Why It matters: The Interest Rate connection
The decline in CRE transaction volume is deeply intertwined with interest rate policy. After a period of momentum following the pandemic, the market has faced headwinds. Persistently high interest rates and ongoing economic and policy uncertainty are creating a stalemate between buyers and sellers, lengthening the U-shaped recovery from 2023 lows.
sector Performance: Industrial and Multifamily Lead
Within the top 50 CRE deals tracked by Moody’s, industrial and multifamily properties led the way. Further details on specific sector performance are needed to fully understand the nuances of the market shift.
Data Snapshot: Top 50 CRE Sales
| Metric | October 2025 | October 2019 |
|---|---|---|
| Total sales Volume | $24.4 Billion | $34.86 Billion (approx.) |
| Year-over-Year Growth | Negative | N/A |
Who is Affected?
The slowdown impacts a wide range of stakeholders:
- Investors: Both institutional and individual investors face challenges in finding profitable opportunities.

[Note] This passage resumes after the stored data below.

theorem tsnGclSpec_keep {b0 : State} (c : Cmd) {s : State} (hs : Keep b0 s) : KeepA b0 (tsnGclSpec.exec c s) := by
  unfold tsnGclSpec
  with_reducible
    repeat' first
      | assumption | intro _ | apply stage_keep | fail_if_no_progress apply Keep.upd | apply KeepA.done
      | apply KeepA.accept | apply KeepA.defer | apply KeepA.ongoing | dsimp only | split

theorem execTsnGcl_keep (e : Stim) (r : Req) (s : State) : KeepO (s.advance e) (execTsnGcl e r s) := 
  submit_row fun c _ hs => tsnGclSpec_keep c hs

theorem tsnCbsSpec_keep {b0 : State} (c : Cmd) {s : State} (hs : Keep b0 s) : KeepA b0 (tsnCbsSpec.exec c s) := by
  unfold tsnCbsSpec
  with_reducible
    repeat' first
      | assumption | intro _ | apply stage_keep | fail_if_no_progress apply Keep.upd | apply KeepA.done
      | apply KeepA.accept | apply KeepA.defer | apply KeepA.ongoing | dsimp only | split

theorem execTsnCbs_keep (e : Stim) (r : Req) (s : State) : KeepO (s.advance e) (execTsnCbs e r s) := 
  submit_row fun c _ hs => tsnCbsSpec_keep c hs

theorem tsnPortStatusSpec_keep {b0 : State} (c : Cmd) {s : State} (hs : Keep b0 s) :
    KeepA b0 (tsnPortStatusSpec.exec c s) := by
  unfold tsnPortStatusSpec
  with_reducible
    repeat' first
      | assumption | intro _ | fail_if_no_progress apply Keep.upd | apply KeepA.done | apply KeepA.accept
      | apply KeepA.defer | apply KeepA.ongoing | dsimp only | split

theorem execTsnPortStatus_keep (e : Stim) (r : Req) (s : State) : KeepO (s.advance e) (execTsnPortStatus e r s) := 
  submit_row fun c _ hs => tsnPortStatusSpec_keep c hs

theorem tsnMacsecPortSpec_keep {b0 : State} (c : Cmd) {s : State} (hs : Keep b0 s) :
    KeepA b0 (tsnMacsecPortSpec.exec c s) := by
  unfold tsnMacsecPortSpec
  with_reducible
    repeat' first
      | assumption | intro _ | apply Ans.okay_keep | apply Ans.fail_keep | apply State.setMacp_keep
      | fail_if_no_progress apply Keep.upd | apply KeepA.done | apply KeepA.accept | apply KeepA.defer
      | apply KeepA.ongoing | dsimp only | split

theorem execTsnMacsecPort_keep (e : Stim) (r : Req) (s : State) : KeepO (s.advance e) (execTsnMacsecPort e r s) := 
  submit_row fun c _ hs => tsnMacsecPortSpec_keep c hs

theorem tsnRxscSpec_keep {b0 : State} (c : Cmd) {s : State} (hs : Keep b0 s) : KeepA b0 (tsnRxscSpec.exec c s) := by
  unfold tsnRxscSpec
  with_reducible
    repeat' first
      | assumption | intro _ | apply Ans.okay_keep | fail_if_no_progress apply Keep.upd | apply KeepA.done
      | apply KeepA.accept | apply KeepA.defer | apply KeepA.ongoing | dsimp only | split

- Sellers: May need to adjust pricing expectations or delay sales.
- Lenders: Increased risk of loan defaults and reduced lending activity.
- Developers: Potential delays or cancellations of new projects.
Timeline of the Recovery
* Early 2024: CRE transaction volume began to recover following the Federal Reserve’s rate hikes.
* Late 2024: Deal volume approached pre-COVID levels.
* October 2025: First month of negative year-over-year transaction volume growth.
frequently Asked Questions
Next steps & outlook
The market is likely to remain in a stalemate until there is greater clarity on the future path of interest rates and economic conditions.Monitoring Moody’s data and other market indicators will be crucial for investors and industry professionals.